#### ASSIGNED TASK
In the lines below, look for "alImm". Copy each line where it appears.

Start of PROVIDED RECORDS

/-- 30_encoding R150, primary opcodes A0 to BF. -/
def decodeA0toBF (op : Byte) (bs : List Byte) : DecodeResult :=
  match op.toNat with
  | 0xA0 => imm16 bs fun off r => .ok (.movAccMoffs .byte off, r)
  | 0xA1 => imm16 bs fun off r => .ok (.movAccMoffs .word off, r)
  | 0xA2 => imm16 bs fun off r => .ok (.movMoffsAcc .byte off, r)
  | 0xA3 => imm16 bs fun off r => .ok (.movMoffsAcc .word off, r)
  | 0xA4 => .ok (.movsb, bs)
  | 0xA5 => .ok (.movsw, bs)
  | 0xA6 => .ok (.cmpsb, bs)
  | 0xA7 => .ok (.cmpsw, bs)
  | 0xA8 => imm8 bs fun v r => .ok (.test (.alImm v), r)
  | 0xA9 => imm16 bs fun v r => .ok (.test (.axImm v), r)
  | 0xAA => .ok (.stosb, bs)
  | 0xAB => .ok (.stosw, bs)
  | 0xAC => .ok (.lodsb, bs)
  | 0xAD => .ok (.lodsw, bs)
  | 0xAE => .ok (.scasb, bs)
  | 0xAF => .ok (.scasw, bs)
  | 0xB0 => imm8 bs fun v r => .ok (.movRegImm8 .n0 v, r)
  | 0xB1 => imm8 bs fun v r => .ok (.movRegImm8 .n1 v, r)
  | 0xB2 => imm8 bs fun v r => .ok (.movRegImm8 .n2 v, r)
  | 0xB3 => imm8 bs fun v r => .ok (.movRegImm8 .n3 v, r)
  | 0xB4 => imm8 bs fun v r => .ok (.movRegImm8 .n4 v, r)
  | 0xB5 => imm8 bs fun v r => .ok (.movRegImm8 .n5 v, r)
  | 0xB6 => imm8 bs fun v r => .ok (.movRegImm8 .n6 v, r)
  | 0xB7 => imm8 bs fun v r => .ok (.movRegImm8 .n7 v, r)
  | 0xB8 => imm16 bs fun v r => .ok (.movRegImm16 .n0 v, r)
  | 0xB9 => imm16 bs fun v r => .ok (.movRegImm16 .n1 v, r)
  | 0xBA => imm16 bs fun v r => .ok (.movRegImm16 .n2 v, r)
  | 0xBB => imm16 bs fun v r => .ok (.movRegImm16 .n3 v, r)
  | 0xBC => imm16 bs fun v r => .ok (.movRegImm16 .n4 v, r)
  | 0xBD => imm16 bs fun v r => .ok (.movRegImm16 .n5 v, r)
  | 0xBE => imm16 bs fun v r => .ok (.movRegImm16 .n6 v, r)
  | _ => imm16 bs fun v r => .ok (.movRegImm16 .n7 v, r)

/-- 30_encoding R150, primary opcodes C0 to DF. -/
def decodeC0toDF (x : Ext186) (op : Byte) (bs : List Byte) : DecodeResult :=
  match op.toNat with
  | 0xC0 => x186 x 0xC0 bs (modrm bs fun reg e r => imm8 r fun v r => .ok (shiftOf reg (.imm .byte e v), r))
  | 0xC1 => x186 x 0xC1 bs (modrm bs fun reg e r => imm8 r fun v r => .ok (shiftOf reg (.imm .word e v), r))
  | 0xC2 => imm16 bs fun n r => .ok (.retImm n, r)
  | 0xC3 => .ok (.ret, bs)
  | 0xC4 => modrmMem 0xC4 bs fun reg a r => .ok (.les reg a, r)
  | 0xC5 => modrmMem 0xC5 bs fun reg a r => .ok (.lds reg a, r)
  | 0xC6 => group 0xC6 bs decodeC6
  | 0xC7 => group 0xC7 bs decodeC7
  | 0xC8 => imm16 bs fun size r => imm8 r fun level r => .ok (.enter size level, r)
  | 0xC9 => .ok (.leave, bs)
  | 0xCA => imm16 bs fun n r => .ok (.retfImm n, r)
  | 0xCB => .ok (.retf, bs)
  | 0xCC => .ok (.int3, bs)
  | 0xCD => imm8 bs fun n r => .ok (.int n, r)
  | 0xCE => .ok (.into, bs)
  | 0xCF => .ok (.iret, bs)
  | 0xD0 => modrm bs fun reg e r => .ok (shiftOf reg (.one .byte e), r)
  | 0xD1 => modrm bs fun reg e r => .ok (shiftOf reg (.one .word e), r)
  | 0xD2 => modrm bs fun reg e r => .ok (shiftOf reg (.cl .byte e), r)
  | 0xD3 => modrm bs fun reg e r => .ok (shiftOf reg (.cl .word e), r)
  | 0xD4 => imm8 bs fun v r => .ok (.aam v, r)
  | 0xD5 => imm8 bs fun v r => .ok (.aad v, r)
  | 0xD6 => .ok (.unknown 0xD6, bs)
  | 0xD7 => .ok (.xlat, bs)
  | 0xD8 => modrm bs fun reg e r => .ok (.esc .n0 reg e, r)
  | 0xD9 => modrm bs fun reg e r => .ok (.esc .n1 reg e, r)
  | 0xDA => modrm bs fun reg e r => .ok (.esc .n2 reg e, r)
  | 0xDB => modrm bs fun reg e r => .ok (.esc .n3 reg e, r)
  | 0xDC => modrm bs fun reg e r => .ok (.esc .n4 reg e, r)
  | 0xDD => modrm bs fun reg e r => .ok (.esc .n5 reg e, r)
  | 0xDE => modrm bs fun reg e r => .ok (.esc .n6 reg e, r)
  | _ => modrm bs fun reg e r => .ok (.esc .n7 reg e, r)

/-- 30_encoding R150, primary opcodes E0 to FF. -/
def decodeE0toFF (op : Byte) (bs : List Byte) : DecodeResult :=
  match op.toNat with
  | 0xE0 => imm8 bs fun d r => .ok (.loopne d, r)
  | 0xE1 => imm8 bs fun d r => .ok (.loope d, r)
  | 0xE2 => imm8 bs fun d r => .ok (.loop d, r)
  | 0xE3 => imm8 bs fun d r => .ok (.jcxz d, r)
  | 0xE4 => imm8 bs fun p r => .ok (.inImm .byte p, r)
  | 0xE5 => imm8 bs fun p r => .ok (.inImm .word p, r)
  | 0xE6 => imm8 bs fun p r => .ok (.outImm .byte p, r)
  | 0xE7 => imm8 bs fun p r => .ok (.outImm .word p, r)
  | 0xE8 => imm16 bs fun d r => .ok (.callNear d, r)
  | 0xE9 => imm16 bs fun d r => .ok (.jmpNear d, r)
  | 0xEA => imm16 bs fun off r => imm16 r fun seg r => .ok (.jmpFar off seg, r)
  | 0xEB => imm8 bs fun d r => .ok (.jmpShort d, r)
  | 0xEC => .ok (.inDx .byte, bs)
  | 0xED => .ok (.inDx .word, bs)
  | 0xEE => .ok (.outDx .byte, bs)
  | 0xEF => .ok (.outDx .word, bs)
  | 0xF0 => .ok (.lock, bs)
  | 0xF1 => .ok (.unknown 0xF1, bs)
  | 0xF2 => .ok (.repne, bs)
  | 0xF3 => .ok (.rep, bs)
  | 0xF4 => .ok (.hlt, bs)
  | 0xF5 => .ok (.cmc, bs)
  | 0xF6 => group 0xF6 bs decodeF6
  | 0xF7 => group 0xF7 bs decodeF7
  | 0xF8 => .ok (.clc, bs)
  | 0xF9 => .ok (.stc, bs)
  | 0xFA => .ok (.cli, bs)
  | 0xFB => .ok (.sti, bs)
  | 0xFC => .ok (.cld, bs)
  | 0xFD => .ok (.std, bs)
  | 0xFE => group 0xFE bs decodeFE
  | _ => group 0xFF bs decodeFF

/-- The instruction a primary opcode byte selects (30_encoding R150). -/
def decodeOpcode (x : Ext186) (op : Byte) (bs : List Byte) : DecodeResult :=
  match op.toNat / 32 with
  | 0 => decode00to1F x op bs
  | 1 => decode20to3F op bs
  | 2 => decode40to5F op bs
  | 3 => decode60to7F x op bs
  | 4 => decode80to9F op bs
  | 5 => decodeA0toBF op bs
  | 6 => decodeC0toDF x op bs
  | _ => decodeE0toFF op bs

/-- One prefix byte or one instruction without prefixes, for a machine whose EXT186 is `x`. -/
def decode (x : Ext186) (bs : List Byte) : DecodeResult :=
  imm8 bs fun op r => decodeOpcode x op r

/-- The length of the longest instruction without prefixes: `81 /r` or `C7 /0` with disp16 and imm16 (30_encoding R120). -/
def maxLength : Nat := 6

/-! ## The encoder -/

/-- A 16-bit field, low byte first. -/
def bytes16 (v : Word) : List Byte := [v.extractLsb' 0 8, v.extractLsb' 8 8]

/-- A ModR/M byte from its fields (30_encoding R130). -/
def modrmByte (mod : BitVec 2) (reg rm : RegNum) : Byte := mod ++ reg.bits ++ rm.bits

/-- The ModR/M byte and the displacement of a memory operand (30_encoding R132, R133). -/
def encodeMem (reg : RegNum) : MemOp → List Byte
  | .direct off => modrmByte 0#2 reg .n6 :: bytes16 off
  | .based b .none => [modrmByte 0#2 reg b.num]
  | .based b (.d8 d) => [modrmByte 1#2 reg b.num, d]
  | .based b (.d16 d) => modrmByte 2#2 reg b.num :: bytes16 d

/-- The ModR/M byte and the displacement of an operand. -/
def encodeRm (reg : RegNum) : Rm → List Byte
  | .reg r => [modrmByte 3#2 reg r]
  | .mem m => encodeMem reg m

/-- An opcode that comes in a byte form (even) and a word form (odd). -/
def opcodeW (base : Byte) : Width → Byte
  | .byte => base
  | .word => base + 1#8

/-- The two-operand forms: base opcode `b`, group 1 number `n` (41_arithmetic, table at its head). -/
def encodeAlu (b : Byte) (n : RegNum) : AluForm → List Byte
  | .rmReg w e r => opcodeW b w :: encodeRm r e
  | .regRm w r e => opcodeW (b + 2#8) w :: encodeRm r e
  | .alImm v => [b + 4#8, v]
  | .axImm v => (b + 5#8) :: bytes16 v
  | .rm8Imm false e v => 0x80#8 :: (encodeRm n e ++ [v])
  | .rm8Imm true e v => 0x82#8 :: (encodeRm n e ++ [v])
  | .rm16Imm e v => 0x81#8 :: (encodeRm n e ++ bytes16 v)
  | .rm16Simm e v => 0x83#8 :: (encodeRm n e ++ [v])

/-- The forms of TEST (42_logic R304). -/
def encodeTest : TestForm → List Byte
  | .rmReg w e r => opcodeW 0x84#8 w :: encodeRm r e
  | .alImm v => [0xA8#8, v]
  | .axImm v => 0xA9#8 :: bytes16 v
  | .rm8Imm e v => 0xF6#8 :: (encodeRm .n0 e ++ [v])
  | .rm16Imm e v => 0xF7#8 :: (encodeRm .n0 e ++ bytes16 v)

/-- The forms of group 2 number `n` (43_shift_rotate R320). -/
def encodeShift (n : RegNum) : ShiftForm → List Byte
  | .one w e => opcodeW 0xD0#8 w :: encodeRm n e
  | .cl w e => opcodeW 0xD2#8 w :: encodeRm n e
  | .imm w e v => opcodeW 0xC0#8 w :: (encodeRm n e ++ [v])

/-- A conditional jump with condition `cc` (45_control_transfer R390, 47_post8086_ext R476). -/
def encodeCond (cc : Byte) : CondDisp → List Byte
  | .rel8 d => [0x70#8 + cc, d]
  | .rel16 d => 0x0F#8 :: (0x80#8 + cc) :: bytes16 d

/-- An opcode whose low three bits are a register number (30_encoding R141, formats `OPR*`). -/
def opcodeR (base : Byte) (r : RegNum) : Byte := base + r.bits.setWidth 8

/-- The one-byte pushes of a segment register; FS and GS are behind `0F` (40_data_transfer R211, 47_post8086_ext R495). -/
def encodePushSeg : SReg → List Byte
  | .es => [0x06#8] | .cs => [0x0E#8] | .ss => [0x16#8] | .ds => [0x1E#8] | .fs => [0x0F#8, 0xA0#8] | .gs => [0x0F#8, 0xA8#8]

/-- The one-byte pops of a segment register; there is no POP CS (40_data_transfer R212, 47_post8086_ext R495). -/
def encodePopSeg : SReg → List Byte
  | .es => [0x07#8] | .cs => [] | .ss => [0x17#8] | .ds => [0x1F#8] | .fs => [0x0F#8, 0xA1#8] | .gs => [0x0F#8, 0xA9#8]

End of PROVIDED RECORDS

#### WRITTEN SOLUTION
  | 0xA8 => imm8 bs fun v r => .ok (.test (.alImm v), r)
  | .alImm v => [b + 4#8, v]
  | .alImm v => [0xA8#8, v]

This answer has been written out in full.